Fergie odstrasza natrętów. Nosi gaz w widocznym miejscu
Fergie można było ostatnio spotkać na wzgórzach Santa Monica, gdzie wybrała się na samotną wycieczkę. Nie towarzyszył jej żaden ochroniarz, ale wokalistka była przygotowana na ewentualne zaczepki lub kontakt z dziką zwierzyną.
44-letnia gwiazda znana głównie z występów z Black Eyed Peas wybrała się na przechadzkę po wzgórzach Santa Monica. Ubrana cała na czarno wyglądała jak przeciętna turystka, ale wprawne oko paparazzi dostrzegło w niej znaną wokalistkę, która od dłuższego czasu toczy sądową batalię z mężem. Szczególną uwagę przykuwał drobiazg przymocowany do prawej ręki Fergie.
Był to gaz pieprzowy, którego piosenkarka nie schowała do "nerki" trzymanej na plecach. Opaska z gazem przymocowana do przedramienia z jednej strony działa jako straszak na ewentualnych natrętów. Z drugiej strony, kobieta mogła po niego szybko sięgnąć, gdyby na jej drodze pojawiło się jakieś dzikie zwierzę.

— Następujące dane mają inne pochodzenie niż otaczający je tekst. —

-- ==== Sys2Proof/Machine/Matrix.lean ====
section
/-! DEFINITION. The M words (R233 to R245): entry-register words and MREP, the issue of MZRO, MMA, MDRN, MLDA and MSTA, the
folding of products (R224), the arithmetic of a drain (R226 to R232), and the finish of a step. -/
namespace Sys2Proof.Machine

-- The running M entry

/-- The M entry of the core in focus, when it may issue its next word. -/
def State.mReady (s : State) : Option MRun :=
  match (s.core s.focus).mrun with
  | none => none
  | some r => if r.ended || s.entryFrozen s.focus r.entry r.flt then none else some r

def State.mSet (s : State) (r : MRun) : State := s.onCore s.focus (fun k => { k with mrun := some r })

/-- An entry-register word (R236): it completes in its issue cycle. -/
def State.mWord (s : State) (e : Bool) (f : Vector Word 16 → Vector Word 16) : State :=
  match s.mReady with
  | none => s
  | some r => s.mSet ({ r with e := f r.e }.next e)

/-- Register n of an M or X entry. -/
def ereg (v : Vector Word 16) (n : BitVec 4) : Word := vget v 0 n.toNat

def execMnop (e : Bool) (s : State) : Out := .next (s.mWord e id)
def execMeadd (e : Bool) (ed ea eb : BitVec 4) (s : State) : Out :=
  .next (s.mWord e (fun v => vset v ed.toNat (ereg v ea + ereg v eb)))
def execMeli (e : Bool) (ed : BitVec 4) (imm : BitVec 22) (s : State) : Out :=
  .next (s.mWord e (fun v => vset v ed.toNat (imm.signExtend 64)))
def execMemov (e : Bool) (ed ea : BitVec 4) (s : State) : Out := .next (s.mWord e (fun v => vset v ed.toNat (ereg v ea)))

/-- MREP (R60): the next n words run k times. -/
def execMrep (e : Bool) (n : BitVec 4) (k : BitVec 12) (s : State) : Out :=
  match s.mReady with
  | none => .next s
  | some r =>
    if e || !repeatable s s.focus .m r.entry n.toNat (r.idx + 1) then
      .next (s.entryStop s.focus .m ⟨.illegal, 0, 0⟩)
    else .next (s.mSet { r with idx := r.idx + 1, pass := 0, rep := some ⟨r.idx + 1, n.toNat, k.toNat⟩ })

-- Issue

def isMma (i : Instr) : Bool := match i with | .mma .. => true | _ => false
def isMzro (i : Instr) : Bool := match i with | .mzro .. => true | _ => false

/-- Does a step read the bypass buffer; does it write it? -/
def readsBypass (i : Instr) : Bool := match i with | .mma _ _ _ _ _ _ byp _ _ => byp | _ => false
def writesBypass (i : Instr) : Bool := match i with | .mdrn _ _ _ _ _ md _ => md = 2 | _ => false

/-- Has every earlier step naming the tile finished, MMAs apart where mma is set (R235)? -/
def MRun.tileFree (r : MRun) (t : BitVec 3) (mma : Bool) : Bool :=
  r.steps.all (fun m => m.tile ≠ t || (mma && isMma m.op))

/-- Is the drain unit's previous step finished; does the array's previous MMA finish at most 4 slots from now (R235)? -/
def MRun.drainFree (r : MRun) : Bool := r.steps.all (fun m => isMma m.op || isMzro m.op)
def MRun.mmas (r : MRun) : List MStep := r.steps.filter (fun m => isMma m.op)
def MRun.arrayFree (r : MRun) : Bool := r.mmas.length ≤ 1 && r.mmas.all (fun m => m.fin ≤ r.slot + 4)

/-- The slot a step that issues now finishes in at the earliest (R235). -/
def MRun.finishSlot (r : MRun) (i : Instr) : Nat :=
  match i with
  | .mzro .. => r.slot + 1
  | .mma .. => max (r.slot + 68) ((r.mmas.foldl (fun n m => max n m.fin) r.mmaEnd) + 64)
  | .mdrn .. => r.slot + 68
  | _ => r.slot + 260

/-- The step m has finished: it leaves, and the end of an MMA holds back the next one (R235). -/
def MRun.finished (r : MRun) (m : MStep) (k : Nat) : MRun :=
  let l := r.steps.eraseIdx k
  if isMma m.op then
    { r with mmaEnd := r.slot + 1, steps := l.map (fun o => if isMma o.op then { o with fin := max o.fin (r.slot + 65) } else o) }
  else { r with steps := l }

/-- An ME slot of the running entry passes (R235). -/
def Core.meSlot (k : Core) : Core := { k with mrun := k.mrun.map (fun r => { r with slot := r.slot + 1 }) }

/-- Do these ranges meet bytes that an unfinished step of the entry will write (R244)? -/
def MRun.pending (r : MRun) (l : List (Nat × Nat)) : Bool := r.steps.any (fun m => rangesMeet m.dst l)

/-- Must a step wait for an unfinished one, because they touch a common byte that one of them writes, or because one of them
writes the bypass buffer (R244)? -/
def MRun.conflicts (r : MRun) (m : MStep) : Bool :=
  r.pending (m.src ++ m.src2 ++ m.dst)
  || r.steps.any (fun o => rangesMeet m.dst (o.src ++ o.src2)
      || (writesBypass o.op && (readsBypass m.op || writesBypass m.op)) || (readsBypass o.op && writesBypass m.op))

/-- What the checks of a step find. -/
inductive MPlan where
  | step (m : MStep)
  | stop (w : Trouble)
  | wait

/-- Issue a step (R235): it waits for its unit and tile, for its charge (R323), and for earlier steps that touch its bytes
(R244); then its checks are made, those of the pool last (R238). drain: it advances the drain sequence number, whether or
not the checks pass (R248). -/
def State.mIssue (s : State) (e : Bool) (cost : Nat) (drain : Bool) (free : MRun → Bool) (plan : MRun → MPlan) : State :=
  match s.mReady with
  | none => s
  | some r =>
    if !free r then s
    else match (s.core s.focus).charge 1 cost with
      | .wait => s
      | .over => s.entryStop s.focus .m ⟨.power, 0, 0⟩
      | .paid k =>
        let s1 := s.setCore s.focus (if drain then { k with drainSeq := k.drainSeq + 1 } else k)
        match plan r with
        | .wait => s
        | .stop w => s1.entryStop s.focus .m w
        | .step m =>
          if r.conflicts m then s
          else match s1.consumeAll s.focus r.entry.launch m.held with
            | .wait => s
            | .stop w => s1.entryStop s.focus .m w
            | .ok s2 =>
              s2.onCore s.focus (fun k => { k with
                mrun := some ({ r with steps := r.steps ++ [{ m with seq := (s.core s.focus).drainSeq, issued := s.tick, fin := r.finishSlot m.op }] }.next e) })

/-- Does a range lie in one scratchpad of the issuing core's cluster, within the partition (R238)? -/
def inSpad (s : State) (c a n : Nat) : Bool :=
  match winCheck s (s.partOf c) a with
  | .ok (d, off) => clusterOf d = clusterOf c && winRange off = .spad && off + n ≤ 0x8_0000
  | .error _ => false

/-- The checks of MMA (R238), each for A and then for B. -/
def mmaPlan (s : State) (i : Instr) (acc : BitVec 2) (ea eb : BitVec 4) (cna cnb byp : Bool) (r : MRun) : MPlan :=
  let c := s.focus
  let a := addr48 (ereg r.e ea).toNat
  let b := addr48 (ereg r.e eb).toNat
  let ops := if byp then [b] else [a, b]
  match ops.find? (fun x => x % 64 ≠ 0) with
  | some x => .stop (alignTrouble x)
  | none => match ops.find? (fun x => !inSpad s c x 64) with
    | some x => .stop (windowTrouble x)
    | none =>
      if r.pending (ops.map (fun x => (x, 64))) || (byp && r.steps.any (fun m => writesBypass m.op)) then .wait
      else
        match ops.findSome? (fun x => s.eccAt (dieOf c) x) with
        | some n => .stop (eccTrouble n)
        | none =>
        let ta := if byp then (if r.byp.isSome && !cna then some 13 else none) else headerType (physRead s a 64) 0
        match ta, headerType (physRead s b 64) 1 with
        | some ta, some tb =>
          if ta ≠ tb then .stop ⟨.format, 0, 0⟩
          else
            let n := objSize tb
            match ops.find? (fun x => !inSpad s c x n) with
            | some x => .stop (windowTrouble x)
            | none => .step { op := i, tile := tileOf r.entry.map acc, tag := tb, src := if byp then [] else [(a, n)]
                              src2 := [(b, n)], held := (if cna then [(a, n)] else []) ++ (if cnb then [(b, n)] else []) }
        | _, _ => .stop ⟨.format, 0, 0⟩

/-- The address checks of MDRN, MLDA and MSTA (R241, R243): ALIGN, WINDOW, then XLATE, over the ranges (address, length,
whether it is read, whether it is written) in order; the physical pieces of each range. -/
def drainRanges (s : State) (l : List (Nat × Nat × Bool × Bool)) : Except Trouble (List (List (Nat × Nat))) :=
  let c := s.focus
  let ok (d off : Nat) : Bool := clusterOf d = clusterOf c && winRange off = .spad
  match l.find? (fun x => x.1 % 64 ≠ 0) with
  | some x => .error (alignTrouble x.1)
  | none => match l.findSome? (fun x => windowPieces s (s.partOf c) ok (pieces x.1 x.2.1)) with
    | some w => .error w
    | none => l.foldr (fun x r =>
        let ps := pieces x.1 x.2.1
        let rd := if x.2.2.1 then resolvePieces s c .load ok ps else .ok []
        let wr := if x.2.2.2 then resolvePieces s c .store ok ps else .ok []
        match rd, wr, r with
        | .error w, _, _ => .error w
        | _, .error w, _ => .error w
        | _, _, .error w => .error w
        | .ok p, .ok q, .ok t => .ok ((if x.2.2.2 then q else p) :: t)) (.ok [])

/-- Bytes of a drain's destination: a dense tile or a tile object (R241). -/
def drainSize (dt : Nat) : Nat := if tBq dt then objSize dt else 512 * tWidth dt

/-- The checks of MDRN (R241). -/
def mdrnPlan (s : State) (i : Instr) (acc : BitVec 2) (ed dt : BitVec 4) (md : BitVec 2) (er : BitVec 4) (r : MRun) : MPlan :=
  let d : List (Nat × Nat × Bool × Bool) :=
    if md = 2 then [] else [(addr48 (ereg r.e ed).toNat, drainSize dt.toNat, md = 1, true)]
  let q : List (Nat × Nat × Bool × Bool) := if er = 0 then [] else [(addr48 (ereg r.e er).toNat, 512, true, false)]
  match drainRanges s (d ++ q) with
  | .error w => .stop w
  | .ok l =>
    let dst := if md = 2 then [] else l.headD []
    let src := if er = 0 then [] else l.getLastD []
    let hdr := [((dst.headD (0, 0)).1, 64)]
    if md = 1 ∧ tBq dt.toNat then
      if r.pending hdr then .wait
      else match s.piecesEcc s.focus hdr with
      | some n => .stop (eccTrouble n)
      | none => if headerType (viewRead s (clusterOf s.focus) (dst.headD (0, 0)).1 64) 0 ≠ some dt.toNat then .stop ⟨.format, 0, 0⟩
      else .step { op := i, tile := tileOf r.entry.map acc, src := src, dst := dst }
    else .step { op := i, tile := tileOf r.entry.map acc, src := src, dst := dst }

/-- The checks of MLDA (load) and MSTA (R243). -/
def movePlan (s : State) (i : Instr) (acc : BitVec 2) (ea : BitVec 4) (load : Bool) (r : MRun) : MPlan :=
  match drainRanges s [(addr48 (ereg r.e ea).toNat, 32768, load, !load)] with
  | .error w => .stop w
  | .ok l => .step { op := i, tile := tileOf r.entry.map acc, src := if load then l.headD [] else [],
                     dst := if load then [] else l.headD [] }

/-- MZRO (R237). -/
def execMzro (e : Bool) (acc : BitVec 2) (s : State) : Out :=
  .next (s.mIssue e 0 false (fun r => r.tileFree (tileOf r.entry.map acc) false)
    (fun r => .step { op := .mzro e acc, tile := tileOf r.entry.map acc }))

/-- MMA (R238 to R240); multicast changes no result. -/
def execMma (e : Bool) (acc : BitVec 2) (ea eb : BitVec 4) (cna cnb byp ls : Bool) (mc : BitVec 3) (s : State) : Out :=
  .next (s.mIssue e 512 false (fun r => r.arrayFree && r.tileFree (tileOf r.entry.map acc) true)
    (mmaPlan s (.mma e acc ea eb cna cnb byp ls mc) acc ea eb cna cnb byp))

/-- MDRN (R241, R242). -/
def execMdrn (e : Bool) (acc : BitVec 2) (ed dt ts : BitVec 4) (md : BitVec 2) (er : BitVec 4) (s : State) : Out :=
  .next (s.mIssue e 256 true (fun r => r.drainFree && r.tileFree (tileOf r.entry.map acc) false)
    (mdrnPlan s (.mdrn e acc ed dt ts md er) acc ed dt md er))

/-- MLDA and MSTA (R243). -/
def execMlda (e : Bool) (acc : BitVec 2) (ea : BitVec 4) (s : State) : Out :=
  .next (s.mIssue e 256 false (fun r => r.drainFree && r.tileFree (tileOf r.entry.map acc) false)
    (movePlan s (.mlda e acc ea) acc ea true))
def execMsta (e : Bool) (acc : BitVec 2) (ea : BitVec 4) (s : State) : Out :=
  .next (s.mIssue e 256 false (fun r => r.drainFree && r.tileFree (tileOf r.entry.map acc) false)
    (movePlan s (.msta e acc ea) acc ea false))

-- Folding

/-- A cell after the sum z of some products has been folded into it, each channel mod its own modulus (R224, R225). -/
def foldCell (x : BitVec 48) (z : Int) : BitVec 48 :=
  let ra := ((bitsOf x.toNat 12 0 : Int) + z) % 8191
  let g := ((bitsOf x.toNat 33 13 : Int) + z) % 2 ^ 21
  let rc := ((bitsOf x.toNat 47 34 : Int) + z) % 8193
  BitVec.ofNat 48 (ra.toNat + g.toNat * 2 ^ 13 + rc.toNat * 2 ^ 34)

/-- The inner product of a row of A and a column of B. -/
def innerProduct (a b : List Int) : Int := (List.zipWith (· * ·) a b).foldl (· + ·) 0

/-- The 64 rows of a tile object's elements, and the same by column. -/
def objRows (ty : Nat) (obj : List Byte) : List (List Int) :=
  rowsOf 64 64 ((elemPatterns ty ((obj.drop 64).take (objScales ty - 64))).map (laneInt ty))
def columnsOf (rows : List (List Int)) : List (List Int) := (List.range 64).map (fun j => rows.map (fun r => r.getD j 0))

/-- The 64 scales of a tile object. -/
def objScaleList (ty : Nat) (obj : List Byte) : List (BitVec 32) :=
  (words32 ((obj.drop (objScales ty)).take 256)).map (BitVec.ofNat 32)

/-- The scale of a tile after MZRO: +1.0 (R233, R237). -/
def unitScale : BitVec 32 := 0x3F80_0000

/-- The cells of a tile in order. -/
def Tile.list (t : Tile) : List (BitVec 48) := Sparse.getRange 0 t.cells 0 4096

/-- The effect of an MMA on its tile (R239). -/
def Tile.multiply (t : Tile) (ty : Nat) (a b : List Byte) (ls : Bool) : Tile :=
  let cols := columnsOf (objRows ty b)
  let sums := (objRows ty a).flatMap (fun r => cols.map (innerProduct r))
  let t' := { t with cells := Sparse.run 0 0 (List.zipWith foldCell t.list sums) }
  if ls then { t' with rows := Sparse.run unitScale 0 (objScaleList ty a), cols := Sparse.run unitScale 0 (objScaleList ty b) }
  else t'

-- Drains

/-- The integer a cell stands for, and the sign number ks of R227: 0 when there is no overflow (R226, R227). -/
def rebuild (x : BitVec 48) : Int × Int :=
  let ra : Int := bitsOf x.toNat 12 0
  let g : Int := bitsOf x.toNat 33 13
  let rc : Int := bitsOf x.toNat 47 34
  let x2 := g % 8192
  let u := (ra - x2) % 8191
  let v := ((x2 - rc - u) * 4096) % 8193
  let m : Int := 2 ^ 39 - 2 ^ 13
  let x0 := x2 + 8192 * (u + 8191 * v)
  let z := if x0 < m / 2 then x0 else x0 - m
  let dg := (g - z) % 2 ^ 21
  let k8 := (-(dg / 2 ^ 13)) % 256
  (z, if dg = 0 then 0 else if 128 ≤ k8 then k8 - 256 else k8)

/-- The scale s of an element (R229). -/
def drainScale (a b : BitVec 32) : Nat := (fMul fmtF32 .rne false a.toNat b.toNat).1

W górach Santa Monica Fergie mogła się natknąć na wiewiórki, świstaki i króliki, ale także rysie, kojoty, lisy, a nawet kuguary.
Obejrzyj: Edyta Górniak atakuje Cleo: "Załatwiłam jej pracę w "The Voice Kids". Nigdy mi nie podziękowała"
Fergie po latach sukcesów odnoszonych z formacją Black Eyed Peas rozstała się z zespołem w 2018 r. Nagrała także dwa solowe albumy, ale ostatni pojawił się 2 lata temu. Od tamtego czasu głośniej jest o jej sporze z mężem i ojcem 6-letniego syna niż o karierze muzycznej.